California Historical Landmark
- Reference no.: 917

= Remillard Brothers =

Owners of US brick manufacturing plants

The Remillard brothers and members of their family were successful owners of brick manufacturing plants in Oakland and San Francisco, California from the 1860s to the mid-1900s.

The three brothers who founded the brick making company, and started the Remillard fortune, immigrated from St. Valentin (near Napierville), Quebec to California toward the end of the California Gold Rush.

== Pierre-Nicolas "Peter" Remillard ==
Pierre-Nicolas "Peter" Remillard was born April 2, 1837, at St. Valentin, Quebec. In 1854 he came to California as an aspiring and self-reliant seventeen-year-old. He became involved in gold mining and saved what was later described in his obituary as a "snug sum" of money.

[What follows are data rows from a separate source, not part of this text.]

omit hch in
theorem output_waits {c : Int} (hst : stateOf s sd = .ramp) (hc : ceiling (v.side.get sd) = some c)
    (hv : value.toInt ≤ c) (hw : (v.side.get sd).stepWindow ≠ none) (hk : stepPump v sd = some k)
    (hm : (planOf v.tab k).monitor = some n)
    (hp : ¬ ((planOf v.tab k).check = .free ∨
      ((planOf v.tab k).check = .ownOutput ∧ withinExpected (planOf v.tab k) value = true))) :
    sideEvent (outputScan n value) sd v = armed sd v := by
  have hramp : stateOf v sd = .ramp := hs.state.trans hst
  exact sideEvent_to ((outputScan_within hc hv).trans (stepScan_waits hramp hw hk hm hp)) (modSide_stateOf rfl sd)

omit hch in
theorem output_within {c : Int} (hst : stateOf s sd ≠ .ramp) (hc : ceiling (v.side.get sd) = some c)
    (hv : value.toInt ≤ c) : sideEvent (outputScan n value) sd v = v :=
  sideEvent_to ((outputScan_within hc hv).trans (stepScan_elsewhere (by rw [hs.state]; exact hst))) rfl

omit hch in
theorem output_idle (hst : stateOf s sd ∉ [.probe, .ramp, .run]) : sideEvent (outputScan n value) sd v = v :=
  sideEvent_to (outputScan_idle (by rw [hs.state]; exact hst)) rfl

/-! ### An INPUT result (R66 to R68) -/

theorem input_begins (hst : stateOf s sd = .run) (hd : d.holding = false) (he : e.holding = true) :
    DarkInputJudged True ch [] sd s (sideEvent (darkEvent d e value) sd v) := by
  have hrun : stateOf v sd = .run := hs.state.trans hst
  have hf : darkEvent d e value sd v = judgeDarkInput sd v := (darkEvent_begins hd he).trans (if_pos hrun)
  obtain ⟨hh, hc, hm⟩ := sideEvent_hands (darkEvent d e value) sd v
  obtain ⟨hdark, hstep⟩ := sideEvent_pumps (darkEvent d e value) sd v
    (by rw [hf]; exact congrArg Still.tab (judgeDarkInput_still ..))
  have h : DarkInputJudged True v.choices [] sd v (darkEvent d e value sd v) := by
    rw [hf]; exact judgeDarkInput_judged (Alike.refl sd v) (NoticesMade.none rfl) hrun
  rw [hch] at h
  exact (h.congr (sideEvent_own ..) hdark (by rw [hstep]) hh (fun _ => hc) fun _ => hm).ofStands hs

theorem input_trips (hst : stateOf s sd = .run) (hd : d.holding = true) (he : e.holding = true)
    (hin : inRearm v sd = true) (hv : value.toInt < (spanOf v sd).dark.toInt)
    (hk : hdrHoldOff v.tab.tables ≤ (v.side.get sd).rearm + 1) :
    Trips ch sd .darkInput s (sideEvent (darkEvent d e value) sd v) := by
  have hf : darkEvent d e value sd v = tripLit sd .darkInput v := by
    rw [darkEvent_holds hd he, if_pos hin, rearmScan, if_pos (powerLt_iff.2 hv), if_neg (by omega)]
  have h := sideEvent_trips (f := darkEvent d e value) hf (by rw [hs.state, hst]; simp)
  rw [hch] at h
  exact h.ofStands hs

end

theorem input_ends (hst : stateOf v sd = .run) (hd : d.holding = true) (he : e.holding = false) :
    sideEvent (darkEvent d e value) sd v = modSide sd (fun r => { r with starved := false, rearm := 0 }) v :=
  sideEvent_to ((darkEvent_ends hd he).trans (if_pos hst)) (modSide_stateOf rfl sd)

theorem input_counts (hd : d.holding = true) (he : e.holding = true) (hin : inRearm v sd = true)
    (hv : value.toInt < (spanOf v sd).dark.toInt) (hk : (v.side.get sd).rearm + 1 < hdrHoldOff v.tab.tables) :
    sideEvent (darkEvent d e value) sd v = modSide sd (fun r => { r with rearm := r.rearm + 1 }) v := by
  refine sideEvent_to ?_ (modSide_stateOf rfl sd)
  rw [darkEvent_holds hd he, if_pos hin, rearmScan, if_pos (powerLt_iff.2 hv), if_pos hk]

theorem input_relit (hd : d.holding = true) (he : e.holding = true) (hin : inRearm v sd = true)
    (hv : (spanOf v sd).dark.toInt ≤ value.toInt) :
    sideEvent (darkEvent d e value) sd v = modSide sd (fun r => { r with rearm := 0 }) v := by
  refine sideEvent_to ?_ (modSide_stateOf rfl sd)
  rw [darkEvent_holds hd he, if_pos hin, rearmScan, if_neg (by rw [powerLt_iff]; omega)]

theorem input_starved (hd : d.holding = true) (he : e.holding = true) (hx : (v.side.get sd).starved = true) :
    sideEvent (darkEvent d e value) sd v = v := by
  refine sideEvent_to ?_ rfl
  rw [darkEvent_holds hd he, if_neg (by unfold inRearm; simp [hx])]

theorem input_none (hd : d.holding = false) (he : e.holding = false) : sideEvent (darkEvent d e value) sd v = v :=
  sideEvent_to (darkEvent_none hd he) rfl

theorem input_elsewhere (hst : stateOf v sd ≠ .run) : sideEvent (darkEvent d e value) sd v = v :=
  sideEvent_to (darkEvent_elsewhere hst d e) rfl

end

end Sys2Proof.Machine
end

section
/-! The judged checks and the stepdown steps that wait for them (R118, R119, R127, R128), and the conversion as a
whole. -/

namespace Sys2Proof.Machine

section
variable {s t u v w : State} {sd x : Side} {ch : Choices} {n k : Nat} {value reading : Word16} {l p : List Nat}

/-! ### A check after a reading (R127, R128) -/

theorem judgeCheck_some (input : Nat) (raw : Word16) (c : Check) : judgeCheck input raw (some c) =
    if c.monitor = input then
      (if (clipPower (raw.toInt + c.offset.toInt)).toInt < c.level.toInt then none
       else some { c with last := some (clipPower (raw.toInt + c.offset.toInt)) })
    else some c := by
  unfold judgeCheck; dsimp only; split
  · by_cases h : powerLt (judgedReading c raw) c.level = true
    · rw [if_pos h]; exact (if_pos (powerLt_iff.1 h)).symm
    · rw [if_neg h]; exact (if_neg fun hlt => h (powerLt_iff.2 hlt)).symm
  · rfl

/-- A check passes where it runs and is then gone. -/
theorem passes_iff (input : Nat) (raw : Word16) (c : Option Check) :
    passes input raw c = true ↔ c ≠ none ∧ judgeCheck input raw c = none := by
  cases c with
  | none => simp [passes]
  | some c =>
    unfold passes judgeCheck
    by_cases hm : c.monitor = input <;> by_cases hp : powerLt (judgedReading c raw) c.level = true <;> simp [hm, hp]

theorem checkOf_converted (reading : Word16) (ch : Choices) (s : State) (c : Nat) :
    checkOf (converted reading ch s).pdu c = judgeCheck s.scan.next.val (clipPower reading.toInt) (checkOf s.pdu c) :=
  List.getD_map (f := judgeCheck s.scan.next.val (clipPower reading.toInt)) (d := none) s.pdu.checks

/-- The channels whose checks a reading has just passed. -/
def passedChecks (reading : Word16) (s : State) : List Nat :=
  eight.filter fun c => passes s.scan.next.val (clipPower reading.toInt) (checkOf s.pdu c)

theorem mem_passedChecks (reading : Word16) (s : State) (c : Nat) : c ∈ passedChecks reading s ↔
    c < 8 ∧ checkOf s.pdu c ≠ none ∧ judgeCheck s.scan.next.val (clipPower reading.toInt) (checkOf s.pdu c) = none := by
  have h8 : c ∈ eight ↔ c < 8 := by unfold eight; simp; omega
  unfold passedChecks; rw [List.mem_filter, passes_iff, h8]

/-! ### A stepdown step that waits for checks (R118) -/

theorem stepdownPassed_idle (h : ∀ k l, s.pdu.stepdown.get sd ≠ some ⟨k, .checks l⟩) : stepdownPassed p sd s = s := by
  unfold stepdownPassed; split
  · rename_i k l hk; exact absurd hk (h k l)
  · rfl
  · rfl

theorem stepdownPassed_waiting (h : s.pdu.stepdown.get sd = some ⟨k, .checks l⟩) : stepdownPassed p sd s =
    if l.any (fun c => p.contains c) && l.all (fun c => (checkOf s.pdu c).isNone) then nextStepdown sd k s else s := by
  unfold stepdownPassed; rw [h]

theorem stepZero_stepdown (tab : TableMem) (n : Nat) (l : List Nat) (u : PumpUnit) :
    (stepZero tab n l u).stepdown = u.stepdown := by
  unfold stepZero
  dsimp only
  rw [zeroPumps_stepdown]
  split
  · rw [startCheck_stepdown, zeroPump_stepdown]
  · rw [zeroPump_stepdown]

theorem nextStepdown_otherWait (sd : Side) (k : Nat) (s : State) :
    (nextStepdown sd k s).pdu.stepdown.get sd.other = s.pdu.stepdown.get sd.other := by
  have hset (d : Option Stepdown) (u : State) :
      (setStepdown sd d u).pdu.stepdown.get sd.other = u.pdu.stepdown.get sd.other := Sides.get_set_other ..
  unfold nextStepdown; split
  · unfold completeStepdown; dsimp only; split
    · exact (ActsOn.enterLockout sd _ _ _).stepdown.trans (hset none s)
    · exact hset none s
  · rename_i k _
    cases hm : (planOf s.tab k).monitor with
    | none => rw [beginStepdown_timed hm, hset]; exact congrArg (Sides.get · sd.other) (zeroPump_stepdown ..)
    | some m => rw [beginStepdown_checked hm, hset]; exact congrArg (Sides.get · sd.other) (stepZero_stepdown ..)

theorem stepdownPassed_otherWait (p : List Nat) (sd : Side) (s : State) :
    (stepdownPassed p sd s).pdu.stepdown.get sd.other = s.pdu.stepdown.get sd.other := by
  unfold stepdownPassed; split
  · split
    · exact nextStepdown_otherWait ..
    · rfl
  · rfl
  · rfl

/-- Where one side waits for checks, only it takes them. -/
theorem bothSides_oneWaits (h : ∀ k l, s.pdu.stepdown.get sd.other ≠ some ⟨k, .checks l⟩) :
    bothSides (sideEvent (stepdownPassed p)) s = sideEvent (stepdownPassed p) sd s := by
  have hidle {u : State} (hu : u.pdu.stepdown.get sd.other = s.pdu.stepdown.get sd.other) :
      sideEvent (stepdownPassed p) sd.other u = u :=
    sideEvent_to (stepdownPassed_idle fun k l => by rw [hu]; exact h k l) rfl
  rw [bothSides_inOrder]
  rcases eq_or_other (firstSide s.choices) sd with hf | hf
  · rw [← hf]
    refine hidle ?_
    rw [(sideEvent_pumps (stepdownPassed p) sd s (congrArg Still.tab (stepdownPassed_still ..))).2]
    exact stepdownPassed_otherWait p sd s
  · have hother : firstSide s.choices = sd.other := by rw [hf, Side.other_other]
    rw [hother, hidle rfl, Side.other_other]

theorem bothSides_noneWaits (h : ∀ y k l, s.pdu.stepdown.get y ≠ some ⟨k, .checks l⟩) :
    bothSides (sideEvent (stepdownPassed p)) s = s := by
  rw [bothSides_oneWaits (sd := .west) (h .east)]
  exact sideEvent_to (stepdownPassed_idle (h .west)) rfl

/-! ### The end of a stepdown step, seen from before the conversion and after its consumer -/

theorem StepdownStepEnded.ofStands {alone : Prop} (h : StepdownStepEnded True ch sd n u t) (ha : StandsAs alone sd s u) :
    StepdownStepEnded alone ch sd n s t := by
  obtain ⟨hnext, hlast⟩ := h
  rw [ha.tab] at hnext hlast
  refine ⟨fun k hk => ?_, fun hk => ?_⟩
  · obtain ⟨h1, h2, h3, h4, h5, h6⟩ := hnext k hk
    obtain ⟨h7, h8⟩ := h6 trivial
    exact ⟨h1, h2, h3, h4, h5, fun hal => ⟨h7.ofStands ha hal, h8.ofStands ha hal⟩⟩
  · obtain ⟨h1, h2, h3, h4, h5, h6⟩ := hlast hk
    rw [ha.lock] at h4
    exact ⟨h1, h2, h3, h4, h5, fun hal => (h6 trivial).ofStands ha hal⟩

theorem StepdownStepEnded.actedAfter {alone : Prop} (h : StepdownStepEnded True ch sd n s t)
    (hr : u.side.get sd = t.side.get sd)
    (hd : ∀ m ∈ pumpsUp s.tab sd, driveOf t.pdu m = 0 → driveOf u.pdu m = 0)
    (hp : u.pdu.stepdown.get sd = t.pdu.stepdown.get sd)
    (hal : alone → u.ctl = t.ctl ∧ u.msg = t.msg ∧
      ∀ c left, tripRecordAt sd c left u = tripRecordAt sd c left t) : StepdownStepEnded alone ch sd n s u := by
  obtain ⟨hnext, hlast⟩ := h
  unfold stateOf at hnext hlast
  unfold StepdownStepEnded stateOf
  rw [hr, hp]
  refine ⟨fun k hk => ?_, fun hk => ?_⟩
  · obtain ⟨h1, h2, h3, h4, h5, h6⟩ := hnext k hk
    obtain ⟨h7, h8⟩ := h6 trivial
    have hmem : k ∈ pumpsUp s.tab sd := List.mem_reverse.1 (List.mem_of_find?_eq_some hk)
    refine ⟨h1, h2, hd k hmem h3, h4, h5, fun ha => ?_⟩
    obtain ⟨hc, hm, -⟩ := hal ha
    exact ⟨h7.to hc, h8.to hm⟩
  · obtain ⟨h1, h2, h3, h4, h5, h6⟩ := hlast hk
    refine ⟨h1, h2, h3, h4, fun m hm => hd m hm (h5 m hm), fun ha => ?_⟩
    obtain ⟨hc, hm, htrip⟩ := hal ha
    obtain ⟨h7, h8⟩ := h6 trivial
    rw [← htrip] at h7
    exact ⟨h7.to hc, h8.to hm⟩

/-- Where the side is after its step has ended. -/
theorem StepdownStepEnded.stays {alone : Prop} (h : StepdownStepEnded alone ch sd n s t) :
    stateOf t sd ∈ [.stepdown, .lockout] := by
  obtain ⟨hnext, hlast⟩ := h
  cases hk : (pumpsDown s.tab sd).find? fun k => decide ((planOf s.tab k).order < (planOf s.tab n).order) with
  | some k => rw [(hnext k hk).1]; simp
  | none =>
    rw [(hlast fun k hmem => by simpa using List.find?_eq_none.1 hk k hmem).1]; simp

/-! ### The consumer beside a side that takes no part (R123) -/

/-- The state that the consumer's side meets: an INPUT result has stored its detection. -/
def meets (n : Nat) (value : Word16) (s : State) : State :=
  if mapped s.tab n = true ∧ (mapOf s.tab n).output = false then
    withDark n (darkAfter (spanOf s (mapOf s.tab n).side) (hdrHoldOff s.tab.tables) value
      (s.scan.dark.getD n ⟨false, 0⟩)) s
  else s

/-- What the consumer's side does. -/
def consumer (n : Nat) (value : Word16) (s : State) : Side → State → State :=
  if (mapOf s.tab n).output then outputScan n value
  else darkEvent (s.scan.dark.getD n ⟨false, 0⟩)
    (darkAfter (spanOf s (mapOf s.tab n).side) (hdrHoldOff s.tab.tables) value (s.scan.dark.getD n ⟨false, 0⟩)) value

theorem meets_still (n : Nat) (value : Word16) (s : State) : ∃ dark,
    meets n value s = { s with scan := { s.scan with dark := dark } } := by
  unfold meets; split
  · exact ⟨_, rfl⟩
  · exact ⟨s.scan.dark, rfl⟩

theorem consumeResult_mapped (h : mapped s.tab n = true) : consumeResult n value s =
    sideEvent (consumer n value s) (mapOf s.tab n).side (meets n value s) := by
  unfold consumer meets
  cases ho : (mapOf s.tab n).output with
  | true => rw [if_pos rfl, if_neg (by simp), consumeResult_output h ho]
  | false => rw [if_neg Bool.false_ne_true, if_pos ⟨h, rfl⟩, consumeResult_input h ho rfl rfl rfl]

theorem ActsOn.consumer (n : Nat) (value : Word16) (s : State) (x : Side) (u : State) :
    ActsOn x u (consumer n value s x u) := by
  unfold Machine.consumer; split
  · exact .outputScan ..
  · exact .darkEvent ..

theorem consumer_elsewhere (h : stateOf u sd ∉ [.probe, .ramp, .run]) (n : Nat) (value : Word16) (s : State) :
    consumer n value s sd u = u := by
  unfold consumer; split
  · exact outputScan_idle h
  · refine darkEvent_elsewhere (fun hr => h ?_) _ _
    rw [hr]; simp

theorem consumeResult_still (n : Nat) (value : Word16) (s : State) :
    still (consumeResult n value s) = still (meets n value s) := by
  by_cases h : mapped s.tab n = true
  · rw [consumeResult_mapped h]; exact sideEvent_still _ (fun y u => (ActsOn.consumer n value s y u).still) _ _
  · have hf := Bool.eq_false_iff.2 h
    rw [consumeResult_unmapped hf, meets, if_neg fun hm => h hm.1]

/-- A side that is at rest or steps down keeps its record, its dark pumps and its stepdown, and where the result is not
the other side's, everything is as the result met it. -/
theorem consumeResult_beside (hx : stateOf s x ∉ [.listen, .probe, .ramp, .run]) :
    ActsOn x.other (meets n value s) (consumeResult n value s) ∧
      (mapped s.tab n = false ∨ (mapOf s.tab n).side = x → consumeResult n value s = meets n value s) := by
  have hstate (y : Side) : stateOf (meets n value s) y = stateOf s y := by
    obtain ⟨dark, hm⟩ := meets_still n value s
    rw [hm]; rfl
  by_cases h : mapped s.tab n = true
  · rw [consumeResult_mapped h]
    rcases eq_or_other x (mapOf s.tab n).side with hsd | hsd
    · have hidle : sideEvent (consumer n value s) (mapOf s.tab n).side (meets n value s) = meets n value s := by
        refine sideEvent_to (consumer_elsewhere (fun hm => hx ?_) ..) rfl
        rw [hstate, hsd] at hm
        exact List.mem_cons_of_mem _ hm
      rw [hidle]; exact ⟨.refl .., fun _ => rfl⟩
    · rw [hsd]
      refine ⟨ActsOn.event (.consumer ..) ?_, fun ha => ?_⟩
      · cases x with
        | west => exact Or.inl rfl
        | east =>
          refine Or.inr fun hm => hx ?_
          rw [hstate] at hm
          simp only [List.mem_cons, List.not_mem_nil, or_false] at hm ⊢
          rcases hm with hm | hm
          · exact Or.inl hm
          · exact Or.inr (Or.inl hm)
      · rcases ha with ha | ha
        · rw [h] at ha; cases ha
        · exact absurd ha (Side.other_ne x)
  · have hf := Bool.eq_false_iff.2 h
    have hsame : consumeResult n value s = meets n value s := by
      rw [consumeResult_unmapped hf, meets, if_neg fun hm => h hm.1]
    rw [hsame]; exact ⟨.refl .., fun _ => rfl⟩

In 1861, at the age of twenty-four, he moved to Oakland, where he became an employee of a brickyard. Within five years, he rose from hired hand at the brickyard to its owner and opened an office and yard at Clay and 2nd Streets and a brick plant in nearby Brooklyn. His brothers Hilaire and Edward also came from Quebec to join him in the enterprise. The business expanded and, in 1879, was incorporated as Remillard Brick Company. For a number of years, the Remillard brothers provided contracting service to the building trade in addition to manufacturing bricks. In 1882, the company established a large yard at Pleasanton.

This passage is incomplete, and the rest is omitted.